Article Database
Evening Post
August 25, 1987
Punk and Ghoul Packs a Punch
HE'S every mother's bad dream. He plays with snakes, he talks about nasty things — he's Alice Cooper.
Named after a witch allegedly contacted through a ouija board, Alice has been a shocker since 1969.
He broke in Britain way back in 1972 with the LP Killer, and then the single School's Out.
Discovered by Frank Zappa, he first toured Britain to little interest with a group of transvestites.
Then he hit upon his ghoulish trademark — and hasn't looked back.

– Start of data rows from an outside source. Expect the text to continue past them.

-- ==== Sys2Proof/Machine/Entries.lean ====
section
/-! DEFINITION. The codes of the fields (R80, R84, R88, R89) and the entry of each opcode: the operand kinds, types,
MOD, immediate, ordering and length rules that the decode checks of R93 apply, as a decidable check on instructions. -/

namespace Sys2Proof

/-- The die of a core: core number = die * 128 + quad * 4 + core (R7). -/
def CoreId.die (g : CoreId) : DieId := ⟨g.val / 128, by have := g.isLt; omega⟩

/-- The quad of a core within its die. -/
def CoreId.quad (g : CoreId) : Fin 32 := ⟨g.val / 4 % 32, by omega⟩

/-- The number of a core within its quad. -/
def CoreId.inQuad (g : CoreId) : Fin 4 := ⟨g.val % 4, by omega⟩

/-- The core of a die, quad and place in the quad. -/
def CoreId.mk' (d : DieId) (q : Fin 32) (c : Fin 4) : CoreId :=
  ⟨d.val * 128 + q.val * 4 + c.val, by have := d.isLt; have := q.isLt; have := c.isLt; omega⟩

/-- Size of a type in bytes (R74). -/
def Ty.size : Ty → Nat
  | .s8 | .n8 => 1
  | .s16 | .n16 | .f16 | .bf16 => 2
  | .s32 | .n32 | .f32 => 4
  | .s64 | .n64 | .f64 => 8

/-- Width of a type in bits. -/
def Ty.width (t : Ty) : Nat := 8 * t.size

/-- Elements of a type in a vector register (R74). -/
def Ty.elems (t : Ty) : Nat := 128 / t.size

/-- A signed integer type. -/
def Ty.isS : Ty → Bool
  | .s8 | .s16 | .s32 | .s64 => true
  | _ => false

/-- An unsigned integer type. -/
def Ty.isN : Ty → Bool
  | .n8 | .n16 | .n32 | .n64 => true
  | _ => false

/-- An integer type. -/
def Ty.isInt (t : Ty) : Bool := t.isS || t.isN

/-- A floating-point type. -/
def Ty.isFloat (t : Ty) : Bool := !t.isInt

/-- The TYPE code (R88). -/
def Ty.code : Ty → BitVec 4
  | .s8 => 0 | .s16 => 1 | .s32 => 2 | .s64 => 3 | .n8 => 4 | .n16 => 5 | .n32 => 6 | .n64 => 7
  | .f16 => 8 | .bf16 => 9 | .f32 => 10 | .f64 => 11

/-- The type of a TYPE code; 0xC to 0xF are reserved (R88). -/
def Ty.ofCode (c : BitVec 4) : Option Ty :=
  match c.toNat with
  | 0 => some .s8 | 1 => some .s16 | 2 => some .s32 | 3 => some .s64
  | 4 => some .n8 | 5 => some .n16 | 6 => some .n32 | 7 => some .n64
  | 8 => some .f16 | 9 => some .bf16 | 10 => some .f32 | 11 => some .f64
  | _ => none

/-- The code of a rounding mode (R89). -/
def RMode.code : RMode → BitVec 3
  | .rne => 0 | .rtz => 1 | .rdn => 2 | .rup => 3 | .frm => 4

/-- The rounding mode of a code; 101 to 111 are reserved (R89). -/
def RMode.ofCode (c : BitVec 3) : Option RMode :=
  match c.toNat with
  | 0 => some .rne | 1 => some .rtz | 2 => some .rdn | 3 => some .rup | 4 => some .frm
  | _ => none

/-- The code of an ordering (R84). -/
def MOrd.code : MOrd → BitVec 2
  | .plain => 0 | .acq => 1 | .rel => 2 | .acqrel => 3

/-- The ordering of a code (R84). -/
def MOrd.ofCode (c : BitVec 2) : MOrd :=
  match c.toNat with
  | 0 => .plain | 1 => .acq | 2 => .rel | _ => .acqrel

/-- The ordering acquires. -/
def MOrd.isAcq : MOrd → Bool
  | .acq | .acqrel => true
  | _ => false

/-- The ordering releases. -/
def MOrd.isRel : MOrd → Bool
  | .rel | .acqrel => true
  | _ => false

/-- The code of a scope (R84). -/
def Scope.code : Scope → BitVec 3
  | .slot => 0 | .core => 1 | .quad => 2 | .die => 3 | .pkg => 4 | .pod => 5

/-- The scope of a code; 6 and 7 are reserved (R84). -/
def Scope.ofCode (c : BitVec 3) : Option Scope :=
  match c.toNat with
  | 0 => some .slot | 1 => some .core | 2 => some .quad | 3 => some .die | 4 => some .pkg | 5 => some .pod
  | _ => none

/-- Quad scope or wider: the scope takes cache actions (R213). -/
def Scope.wide : Scope → Bool
  | .slot | .core => false
  | _ => true

/-- The byte of a specifier (R80). -/
def Spec.code : Spec → Byte
  | .v n => (0#2 ++ n)
  | .x n => (1#2 ++ (0#1 ++ n))
  | .c n => (2#2 ++ n)
  | .lit n => (3#2 ++ n)

/-- The specifier of a byte; kind 01 with index bit 5 set is illegal (R80). -/
def Spec.ofCode (b : Byte) : Option Spec :=
  match (b.extractLsb' 6 2).toNat with
  | 0 => some (.v (b.extractLsb' 0 6))
  | 1 => if b.extractLsb' 5 1 = 0#1 then some (.x (b.extractLsb' 0 5)) else Option.none
  | 2 => some (.c (b.extractLsb' 0 6))
  | _ => some (.lit (b.extractLsb' 0 6))

/-- The operand kinds an entry accepts in a specifier field (R80, R127, R144). -/
inductive Kind where
  /-- Unused: the field is 0x00. -/
  | none
  /-- An x register. -/
  | x
  /-- x1 to x31 (LOOP). -/
  | xnz
  /-- x0 alone. -/
  | x0
  /-- A p register p1 to p7 as a destination. -/
  | p
  /-- A k register as a destination (LDK). -/
  | kreg
  /-- A v register. -/
  | v
  /-- x or k. -/
  | xk
  /-- x or k, or unused. -/
  | xkOpt
  /-- x, k or a literal. -/
  | xkl
  /-- x, k or a literal, or unused. -/
  | xklOpt
  /-- Any kind of source. -/
  | any
  /-- x8, x16 or x24: a block of payload registers (R93). -/
  | pay
  /-- x4, x8, …, x28: a block of four registers (R93). -/
  | quad4
  deriving DecidableEq, Repr

/-- Does a specifier satisfy a kind? -/
def Kind.ok (k : Kind) (s : Spec) : Bool :=
  match k, s with
  | .none, .v n => n == 0
  | .x, .x _ => true
  | .xnz, .x n => n != 0
  | .x0, .x n => n == 0
  | .p, .c n => 1 ≤ n.toNat && n.toNat ≤ 7
  | .kreg, .c _ => true
  | .v, .v _ => true
  | .xk, .x _ => true
  | .xk, .c _ => true
  | .xkOpt, .x _ => true
  | .xkOpt, .c _ => true
  | .xkOpt, .v n => n == 0
  | .xkl, .x _ => true
  | .xkl, .c _ => true
  | .xkl, .lit _ => true
  | .xklOpt, .x _ => true
  | .xklOpt, .c _ => true
  | .xklOpt, .lit _ => true
  | .xklOpt, .v n => n == 0
  | .any, _ => true
  | .pay, .x n => n == 8 || n == 16 || n == 24
  | .quad4, .x n => n != 0 && n.toNat % 4 == 0
  | _, _ => false

/-- Rules for MOD (R89). -/
inductive ModRule where
  /-- Mode 000, SAT 0. -/
  | fixed
  /-- Mode 000, SAT free. -/
  | sat
  /-- Mode free, SAT 0. -/
  | mode
  /-- Mode and SAT free. -/
  | modeSat
  /-- A conversion: mode 000 where every value converts exactly; no SAT from float to integer (R116, R134, R152). -/
  | convert
  deriving DecidableEq, Repr

/-- Rules for IMM12 (R82 and the entries). -/
inductive ImmRule where
  | zero
  /-- One predicate number, or pS, in [2:0]. -/
  | low3
  /-- Two predicate numbers, or L - 1, in [5:0]. -/
  | low6
  /-- A condition of R90. -/
  | cond
  /-- A result type in [3:0]: integer, float or either. -/
  | toInt | toFloat | toAny
  /-- 0, 1 or 2 (FSGNJ and its variants). -/
  | sign
  /-- A TID in [7:0]. -/
  | tid
  /-- A legal format descriptor byte in [11:4] (R105). -/
  | desc
  deriving DecidableEq, Repr

/-- A legal narrow-format descriptor byte (R105): K, P, N, I, Z. -/
def descLegal (b : Byte) : Bool :=
  let k := b.toNat / 64
  let p := b.toNat / 8 % 8
  let n := b.toNat / 4 % 2
  let i := b.toNat / 2 % 2
  let z := b.toNat % 2
  let kk := if k == 0 then 8 else if k == 1 then 6 else 4
  k != 3 && 1 ≤ p && p ≤ kk - 1 && (z == 0 || (k != 0 && n == 0 && i == 0))

/-- Every value of one type is a value of the other, so that a conversion involves no rounding (R116, R134, R152). -/
def convExact (src res : Ty) : Bool :=
  match src.isInt, res.isInt with
  | true, true => true
  | false, true => false
  | false, false =>
    src == res || (src != .f64 && res == .f64) || ((src == .f16 || src == .bf16) && res == .f32)
  | true, false =>
    match res with
    | .f16 | .bf16 => src.size == 1
    | .f32 => src.size ≤ 2
    | _ => src.size ≤ 4

/-- The conditions defined for a type (R90). -/
def condLegal (t : Ty) (c : Nat) : Bool :=
  if t.isInt then c ≤ 9 else c ≤ 5 || c == 10 || c == 11

/-- The result type of a conversion (R88). -/
def FmtR.resTy (f : FmtR) : Option Ty := Ty.ofCode (f.imm.extractLsb' 0 4)

/-- The IMM12 field obeys its rule. -/
def immOk (r : ImmRule) (f : FmtR) : Bool :=
  let n := f.imm.toNat
  match r with
  | .zero => n == 0
  | .low3 => n < 8
  | .low6 => n < 64
  | .cond => condLegal f.ty n
  | .toInt => n < 8
  | .toFloat => 8 ≤ n && n < 12
  | .toAny => n < 12
  | .sign => n < 3
  | .tid => n < 256
  | .desc => n % 16 == 0 && descLegal (f.imm.extractLsb' 4 8)

/-- The MOD field obeys its rule. -/
def modOk (r : ModRule) (f : FmtR) : Bool :=
  match r with
  | .fixed => f.mode == .rne && !f.sat
  | .sat => f.mode == .rne
  | .mode => !f.sat
  | .modeSat => true
  | .convert =>
    match f.resTy with
    | some res => (f.mode == .rne || !convExact f.ty res) && (!f.sat || f.ty.isInt || res.isFloat)
    | none => false

/-- What an R-format entry accepts. -/
structure RSpec where
  dst : Kind
  sa : Kind
  sb : Kind
  sc : Kind
  tys : Ty → Bool
  mod : ModRule
  imm : ImmRule

/-- PN = 1 with PRED = 0 is illegal (R87). -/
def predOk (pn : Bool) (pred : BitVec 3) : Bool := !pn || pred != 0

Alice may have been one of the original punks — for many years he provoked outrage and controversy, not least for having a stage act which included beating up an actor who was President Nixon's double!
He plays with his famous boa constrictor, stabs at dolls, and simulates the murder of dress shop mannequins.

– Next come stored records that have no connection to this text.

-- ==== Sys2Proof/Config.lean ====
section
/-! DEFINITION. What an implementation or the world outside fixes, and the free values of the model: opaque constants
without a body, so that nothing can be proved of their value (log entries 4, 5, 6, 7, 8). -/

namespace Sys2Proof.Config

/-- Core cycles that pass with step n (log 4: the spec gives no cycle count that a result may depend on, R67). -/
opaque cyclesOf : Nat → Nat
/-- Nanoseconds that pass with step n (log 4). -/
opaque nanosOf : Nat → Nat
/-- Whether a translation or fetched word held from before is used once more (log 6; R143, R195). -/
opaque useHeld : Nat → Bool
/-- A byte of the fabric window that this device has not written: host or peer memory (log 5; R166). -/
opaque fabricByte : Nat → Byte
/-- This device's number in its pod, assigned at fabric training (log 7; R139, R352). -/
opaque nodeNumber : BitVec 10
/-- The device serial number of an attestation report (log 7; R377). -/
opaque serial : BitVec 128
/-- A measurement or signature word of a report (log 7; R377). -/
opaque measurement : Nat → Word
/-- A byte of HBM under a byte of L2 that was dropped without being written back, at an address and a step (log 70; R201). -/
opaque staleByte : Nat → Nat → Byte
/-- What hosts and peers store in their own memory with step n: addresses of the fabric window and bytes (log 59; R204, R206, R224). -/
opaque outside : Nat → List (Nat × Byte)
/-- The phase of a pod barrier at device 0 when another device's arrival is counted there, at a step (log 11; R299, R300). -/
opaque podPhase : Nat → BitVec 32
/-- The number of the free pod barrier that device 0 gives another device at a step; 8 and more are none (log 11). -/
opaque podFree : Nat → Nat
/-- Whether device 0 has counted arrivals of an open phase of a pod barrier, at a step (log 11). -/
opaque podArrived : Nat → Bool
/-- The node and the word of its entry of the node table that a place among the device registers names (log 42; R352). -/
opaque nodePlace : Nat → Option (BitVec 10 × Nat)
/-- The counter of a slice or die, eighty to a die, that a place among the device registers names (log 42; R373). -/
opaque counterPlace : Nat → Option Nat
/-- The way of an L2 set that a fill takes, among the allowed ones (log 8; R182 names no policy). -/
opaque l2Way : Nat → Nat
/-- Flits that a crossing between dies adds to a counter of a die: step, die, counter (log 42; R373 gives them no size). -/
opaque dieFlits : Nat → Nat → Nat → Word
/-- A reading of a path-delay monitor: step, quad, monitor (R375). -/
opaque pathDelay : Nat → Nat → Nat → Word

end Sys2Proof.Config
end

The climax of his act for many years now has been the guillotine.
Dragged across the stage by the executioner, Alice is then decapitated in a very clever illusion.
Born in Phoenix, Arizona, plain Vince Furnier, he's had a steady stream of hits for the past decade and a half — Billion Dollar Babies, Welcome To My Nightmare, Alice Cooper Goes To Hell, and others.
Alice is the man who has merged rock, theatre, and Hammer horror into one gory glob.
Watch out Sunday, because Alice has promised something special for Reading. It even makes him sick — and that's saying something.